The comparison is going to be against my Windows 7 laptop which has a quad-core Intel Core i7-2630QM. The procedure I followed was:

  • Start a fresh version of the Mathematica notebook and open pi_bench.nb
  • Click on Evaluation->Evaluate Notebook and record the times
  • Click on Evaluation->Evaluate Notebook again and record the new times.

Note that I use the AbsoluteTiming function instead of Timing (detailed reason given here) and I clear the system cache (detailed resason given here).   You can download the notebook I used here.  Alternatively, copy and paste the code below

(*Clear Cache*)
ClearSystemCache[]

(*Calculate pi to 1 million decimal places and store the result*)
AbsoluteTiming[pi = N[Pi, 1000000];]

(*Multiply two random 1000x1000 matrices together and store the \
result*)
a = RandomReal[1, {1000, 1000}];
b = RandomReal[1, {1000, 1000}];

AbsoluteTiming[prod = Dot[a, b];]

(*calculate an integral and store the result*)
AbsoluteTiming[res = Integrate[Sin[x]^2*Tan[x], x];]
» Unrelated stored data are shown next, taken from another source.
/-- Not in a launch of a strip stream (13 R324). -/
def Iss.free (i : Iss) : Bool := !i.writeBarred

/-- The answer to QUERY for a caller of group n (14 R359). -/
def serveQuery (s : State) (n : Nat) (a : List Nat) : Served :=
  let v := match a.getD 0 0 with
    | 0 => some s.fw.deviceId
    | 1 => some (field s.fw.version.toNat 0 32)
    | 2 => some (field s.fw.version.toNat 32 32)
    | 3 => some (s.part (s.launchOf n).part).owner
    | _ => none
  match v with
  | some v => { status := 0, value := some (BitVec.ofNat 32 v), s := s }
  | none => { status := 2, s := s }

/-- QUERY. -/
def execFwcallQuery (x : XForm) (s : State) : Out :=
  fwcall (.fwcallQuery x) x 1 (fun _ => true) s fun i a => serveQuery i.s i.n a

/-- Replace a bit field of a number. -/
def putField (x lo n v : Nat) : Nat := x - field x lo n * 2 ^ lo + v % 2 ^ n * 2 ^ lo

/-- The 128 KiB pages of the leaf that maps a page: the first and how many. -/
def Leaf.pagesAt (lf : Leaf) (va : Nat) : Nat × Nat :=
  (va / 2 ^ leafBits lf.level * 2 ^ (leafBits lf.level - 17), 2 ^ (leafBits lf.level - 17))

/-- Lines of engines that PIN must wait for, as a `TLBINV.part` of the page does. -/
def State.pinWaits (s : State) (core asid va : Nat) : List Nat :=
  match s.walk asid va with
  | .leaf lf => s.linesUnder core asid (some (lf.pagesAt va)) true
  | _ => []

/-- Rewrite HOME and AUX of the leaf that maps a page (14 R359): status and state. -/
def State.pinPage (s : State) (core asid va home aux : Nat) : Nat × State :=
  match s.walk asid va with
  | .leaf lf =>
    let entry := lf.entryOf va
    if 3 < home ∨ 2 ^ 57 ≤ va ∨ (home = 1 ∧ !s.coreInAsid asid aux) then (2, s)
    else
      let pins := Sp.get [] s.fw.pins aux
      if home = 1 ∧ !pins.contains entry ∧ 4 ≤ pins.length then (3, s)
      else
        let e := ofBytes (s.homeBytes entry 8)
        let e := putField (putField e 5 2 home) 52 8 (if home = 1 then aux else 0)
        let s := s.commitBytes entry (toBytes 8 e)
        let s := s.modFw fun f =>
          let p := f.pins.map fun kv => (kv.1, kv.2.filter (· != entry))
          { f with pins := if home = 1 then Sp.put p aux (Sp.get [] p aux ++ [entry]) else p }
        (0, s.dropTlb core asid (some (lf.pagesAt va)) true)
  | _ => (2, s)

/-- A 64-bit argument of two words. -/
def argPair (a : List Nat) (k : Nat) : Nat := a.getD k 0 + 2 ^ 32 * a.getD (k + 1) 0

/-- The answer to PIN. -/
def servePin (s : State) (n : Nat) (a : List Nat) : Served :=
  let asid := (s.launchOf n).asid
  let r := s.pinPage (s.coreOf n) asid (argPair a 0) (a.getD 2 0) (a.getD 3 0)
  { status := r.1, lines := if r.1 = 0 then s.pinWaits (s.coreOf n) asid (argPair a 0) else [], s := r.2 }

/-- PIN. -/
def execFwcallPin (x : XForm) (s : State) : Out :=
  fwcall (.fwcallPin x) x 4 Iss.free s fun i a => servePin i.s i.n a

/-- Queue a tier move (14 R351, R359). -/
def State.queueMove (s : State) (asid va pages tier : Nat) : Nat × State :=
  if 2 < tier ∨ pages = 0 ∨ va % 2 ^ 17 ≠ 0 ∨ 2 ^ 57 < va + 2 ^ 17 * pages then (2, s)
  else (0, s.modFw fun f => { f with moves := f.moves ++ [(asid, va / 2 ^ 17, pages, tier)] })

/-- The answer to TIER. -/
def serveTier (s : State) (n : Nat) (a : List Nat) : Served :=
  let r := s.queueMove (s.launchOf n).asid (argPair a 0) (a.getD 2 0) (a.getD 3 0)
  { status := r.1, s := r.2 }

/-- TIER. -/
def execFwcallTier (x : XForm) (s : State) : Out :=
  fwcall (.fwcallTier x) x 4 Iss.free s fun i a => serveTier i.s i.n a

/-- A device is in an owner's domain map (11 R254). -/
def State.inDomain (s : State) (owner dev : Nat) : Bool := (s.peerAsid owner 0 dev).isSome

/-- The answer to DOMAIN. -/
def serveDomain (s : State) (n : Nat) (a : List Nat) : Served :=
  { status := if s.inDomain (s.launchOf n).owner (a.getD 0 0) then 0 else 2, s := s }

/-- DOMAIN. -/
def execFwcallDomain (x : XForm) (s : State) : Out :=
  fwcall (.fwcallDomain x) x 1 (fun _ => true) s fun i a => serveDomain i.s i.n a

/-- Exactly n bytes of a list. -/
def fitBytes (n : Nat) (bs : List Byte) : List Byte := (bs ++ List.replicate n 0#8).take n

/-- A SHA-384 value as bytes, first byte first. -/
def digestBytes (x : BitVec 384) : List Byte := (toBytes 48 x.toNat).reverse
Here are the results. All timings in seconds.

Test Laptop Run 1 Laptop Run 2 RaspPi Run 1 RaspPi Run 2 Best Pi/Best Laptop
Million digits of Pi 0.994057 1.007058 14.101360 13.860549 13.9434
Matrix product 0.108006 0.074004 85.076986 85.526180 1149.63
Symbolic integral 0.035002 0.008000 0.980086 0.448804 56.1

From these tests, we see that Mathematica on the pi is around 14 to 1149 times slower on the pi than my laptop. The huge difference between the pi and laptop for the matrix product stems from the fact that ,on the laptop, Mathematica is using Intels Math Kernel Library (MKL).  The MKL is extremely well optimised for Intel processors and will be using all 4 of the laptop’s CPU cores along with extra tricks such as AVX operations etc.  I am not sure what is being used on the pi for this operation.

I also ran the standard BenchMarkReport[] on the Raspberry Pi.  The results are available here.

Speed vs Python

Comparing Mathematica on the pi to Mathematica on my laptop might have been a fun exercise for me but it’s not really fair on the pi which wasn’t designed to perform against expensive laptops. So, let’s move on to a more meaningful speed comparison: Mathematica on pi versus Python on pi.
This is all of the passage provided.